## Import Libraries

In [1]:
from nltk.stem import PorterStemmer, RegexpStemmer, SnowballStemmer

## Stemming 

Stemming is a natural language processing (NLP) technique that reduces a word to its root form, or "stem". It's a text preprocessing technique that involves removing affixes from words to normalize them

In [2]:
words = ["eating", "eats", "eaten", "writing", "writes", "programming", "programs",
        "history", "finally", "finalize"]

### Porter Stemming

Porter stemmer is a suffix stripping algorithm.

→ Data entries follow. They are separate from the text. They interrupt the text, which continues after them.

/-! ### `addInput` -/

@[simp] theorem addInput_clock (n : Nat) (i : Instr) :
    (s.addInput n i).clock = s.clock := rfl
@[simp] theorem addInput_free (n : Nat) (i : Instr) :
    (s.addInput n i).free = s.free := rfl
@[simp] theorem addInput_agenda (n : Nat) (i : Instr) :
    (s.addInput n i).agenda = s.agenda := rfl
@[simp] theorem addInput_inputs (n : Nat) (i : Instr) :
    (s.addInput n i).inputs = insertBy (fun a b => decide (a.1 < b.1)) (n, i) s.inputs := rfl
@[simp] theorem addInput_upsets (n : Nat) (i : Instr) :
    (s.addInput n i).upsets = s.upsets := rfl
@[simp] theorem addInput_issuer (n : Nat) (i : Instr) :
    (s.addInput n i).issuer = s.issuer := rfl
@[simp] theorem addInput_seqIssuer (n : Nat) (i : Instr) :
    (s.addInput n i).seqIssuer = s.seqIssuer := rfl
@[simp] theorem addInput_fresh (n : Nat) (i : Instr) :
    (s.addInput n i).fresh = s.fresh := rfl
@[simp] theorem addInput_groups (n : Nat) (i : Instr) :
    (s.addInput n i).groups = s.groups := rfl
@[simp] theorem addInput_teams (n : Nat) (i : Instr) :
    (s.addInput n i).teams = s.teams := rfl
@[simp] theorem addInput_clusters (n : Nat) (i : Instr) :
    (s.addInput n i).clusters = s.clusters := rfl
@[simp] theorem addInput_grids (n : Nat) (i : Instr) :
    (s.addInput n i).grids = s.grids := rfl
@[simp] theorem addInput_fronts (n : Nat) (i : Instr) :
    (s.addInput n i).fronts = s.fronts := rfl
@[simp] theorem addInput_cores (n : Nat) (i : Instr) :
    (s.addInput n i).cores = s.cores := rfl
@[simp] theorem addInput_ctxs (n : Nat) (i : Instr) :
    (s.addInput n i).ctxs = s.ctxs := rfl
@[simp] theorem addInput_pends (n : Nat) (i : Instr) :
    (s.addInput n i).pends = s.pends := rfl
@[simp] theorem addInput_stores (n : Nat) (i : Instr) :
    (s.addInput n i).stores = s.stores := rfl
@[simp] theorem addInput_mem (n : Nat) (i : Instr) :
    (s.addInput n i).mem = s.mem := rfl
@[simp] theorem addInput_memBad (n : Nat) (i : Instr) :
    (s.addInput n i).memBad = s.memBad := rfl
@[simp] theorem addInput_crcBad (n : Nat) (i : Instr) :
    (s.addInput n i).crcBad = s.crcBad := rfl
@[simp] theorem addInput_hostMem (n : Nat) (i : Instr) :
    (s.addInput n i).hostMem = s.hostMem := rfl
@[simp] theorem addInput_fwMem (n : Nat) (i : Instr) :
    (s.addInput n i).fwMem = s.fwMem := rfl
@[simp] theorem addInput_callA0 (n : Nat) (i : Instr) :
    (s.addInput n i).callA0 = s.callA0 := rfl
@[simp] theorem addInput_callA1 (n : Nat) (i : Instr) :
    (s.addInput n i).callA1 = s.callA1 := rfl
@[simp] theorem addInput_mailbox (n : Nat) (i : Instr) :
    (s.addInput n i).mailbox = s.mailbox := rfl
@[simp] theorem addInput_reply (n : Nat) (i : Instr) :
    (s.addInput n i).reply = s.reply := rfl
@[simp] theorem addInput_backing (n : Nat) (i : Instr) :
    (s.addInput n i).backing = s.backing := rfl
@[simp] theorem addInput_backingBad (n : Nat) (i : Instr) :
    (s.addInput n i).backingBad = s.backingBad := rfl
@[simp] theorem addInput_portTable (n : Nat) (i : Instr) :
    (s.addInput n i).portTable = s.portTable := rfl
@[simp] theorem addInput_foreign (n : Nat) (i : Instr) :
    (s.addInput n i).foreign = s.foreign := rfl
@[simp] theorem addInput_tags (n : Nat) (i : Instr) :
    (s.addInput n i).tags = s.tags := rfl
@[simp] theorem addInput_frames (n : Nat) (i : Instr) :
    (s.addInput n i).frames = s.frames := rfl
@[simp] theorem addInput_shared (n : Nat) (i : Instr) :
    (s.addInput n i).shared = s.shared := rfl
@[simp] theorem addInput_keyDoms (n : Nat) (i : Instr) :
    (s.addInput n i).keyDoms = s.keyDoms := rfl
@[simp] theorem addInput_keySlots (n : Nat) (i : Instr) :
    (s.addInput n i).keySlots = s.keySlots := rfl
@[simp] theorem addInput_fences (n : Nat) (i : Instr) :
    (s.addInput n i).fences = s.fences := rfl
@[simp] theorem addInput_crossings (n : Nat) (i : Instr) :
    (s.addInput n i).crossings = s.crossings := rfl
@[simp] theorem addInput_heldRel (n : Nat) (i : Instr) :
    (s.addInput n i).heldRel = s.heldRel := rfl
@[simp] theorem addInput_linksDown (n : Nat) (i : Instr) :
    (s.addInput n i).linksDown = s.linksDown := rfl
@[simp] theorem addInput_replayed (n : Nat) (i : Instr) :
    (s.addInput n i).replayed = s.replayed := rfl
@[simp] theorem addInput_ports (n : Nat) (i : Instr) :
    (s.addInput n i).ports = s.ports := rfl
@[simp] theorem addInput_functions (n : Nat) (i : Instr) :
    (s.addInput n i).functions = s.functions := rfl
@[simp] theorem addInput_encoders (n : Nat) (i : Instr) :
    (s.addInput n i).encoders = s.encoders := rfl
@[simp] theorem addInput_islands (n : Nat) (i : Instr) :
    (s.addInput n i).islands = s.islands := rfl
@[simp] theorem addInput_profile (n : Nat) (i : Instr) :
    (s.addInput n i).profile = s.profile := rfl
@[simp] theorem addInput_mergeN (n : Nat) (i : Instr) :
    (s.addInput n i).mergeN = s.mergeN := rfl
@[simp] theorem addInput_forkPolicy (n : Nat) (i : Instr) :
    (s.addInput n i).forkPolicy = s.forkPolicy := rfl
@[simp] theorem addInput_mrs (n : Nat) (i : Instr) :
    (s.addInput n i).mrs = s.mrs := rfl
@[simp] theorem addInput_ring (n : Nat) (i : Instr) :
    (s.addInput n i).ring = s.ring := rfl
@[simp] theorem addInput_boot (n : Nat) (i : Instr) :
    (s.addInput n i).boot = s.boot := rfl
@[simp] theorem addInput_fwStarts (n : Nat) (i : Instr) :
    (s.addInput n i).fwStarts = s.fwStarts := rfl
@[simp] theorem addInput_fuses (n : Nat) (i : Instr) :
    (s.addInput n i).fuses = s.fuses := rfl
@[simp] theorem addInput_laters (n : Nat) (i : Instr) :
    (s.addInput n i).laters = s.laters := rfl
@[simp] theorem addInput_hot (n : Nat) (i : Instr) :
    (s.addInput n i).hot = s.hot := rfl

It uses predefined rules to convert words into their root forms.

In [3]:
porter_stemming = PorterStemmer()

In [4]:
for word in words:
    print(f"{word} -----> {porter_stemming.stem(word)}")

eating -----> eat
eats -----> eat
eaten -----> eaten
writing -----> write
writes -----> write
programming -----> program
programs -----> program
history -----> histori
finally -----> final
finalize -----> final


In [5]:
porter_stemming.stem("congratulations")

'congratul'

In [6]:
porter_stemming.stem("sitting")

'sit'

### RegexpStemmer

A stemmer that uses regular expressions to identify morphological affixes. Any substrings that match the regular expressions will be removed.

In [7]:
regular_expression = "ing$|s$|e$|able$"
minimum_length = 4

In [8]:
regular_expression_stemming = RegexpStemmer(
    regexp=regular_expression,
    min=minimum_length
)

In [9]:
for word in words:
    print(f"{word} -----> {regular_expression_stemming.stem(word)}")

eating -----> eat
eats -----> eat
eaten -----> eaten
writing -----> writ
writes -----> write
programming -----> programm
programs -----> program
history -----> history
finally -----> finally
finalize -----> finaliz


In [10]:
regular_expression_stemming.stem("congratulations")

'congratulation'

In [11]:
regular_expression_stemming.stem("sitting")

'sitt'

### Snowball Stemmer

It is a stemming algorithm which is also known as the Porter2 stemming algorithm as it is a better version of the Porter Stemmer since some issues of it were fixed in this stemmer.

In [12]:
snowball_stemmer = SnowballStemmer(language='english', ignore_stopwords=False)

In [13]:
for word in words:
    print(f"{word} -----> {snowball_stemmer.stem(word)}")

eating -----> eat
eats -----> eat
eaten -----> eaten
writing -----> write
writes -----> write
programming -----> program
programs -----> program
history -----> histori
finally -----> final
finalize -----> final


In [14]:
snowball_stemmer.stem("congratulations")

'congratul'

In [15]:
snowball_stemmer.stem("sitting")

'sit'

### Comparison of Porter and Snowball

In [16]:
porter_stemming.stem("fairly"), porter_stemming.stem("sportingly")

('fairli', 'sportingli')

In [17]:
snowball_stemmer.stem("fairly"), snowball_stemmer.stem("sportingly")

('fair', 'sport')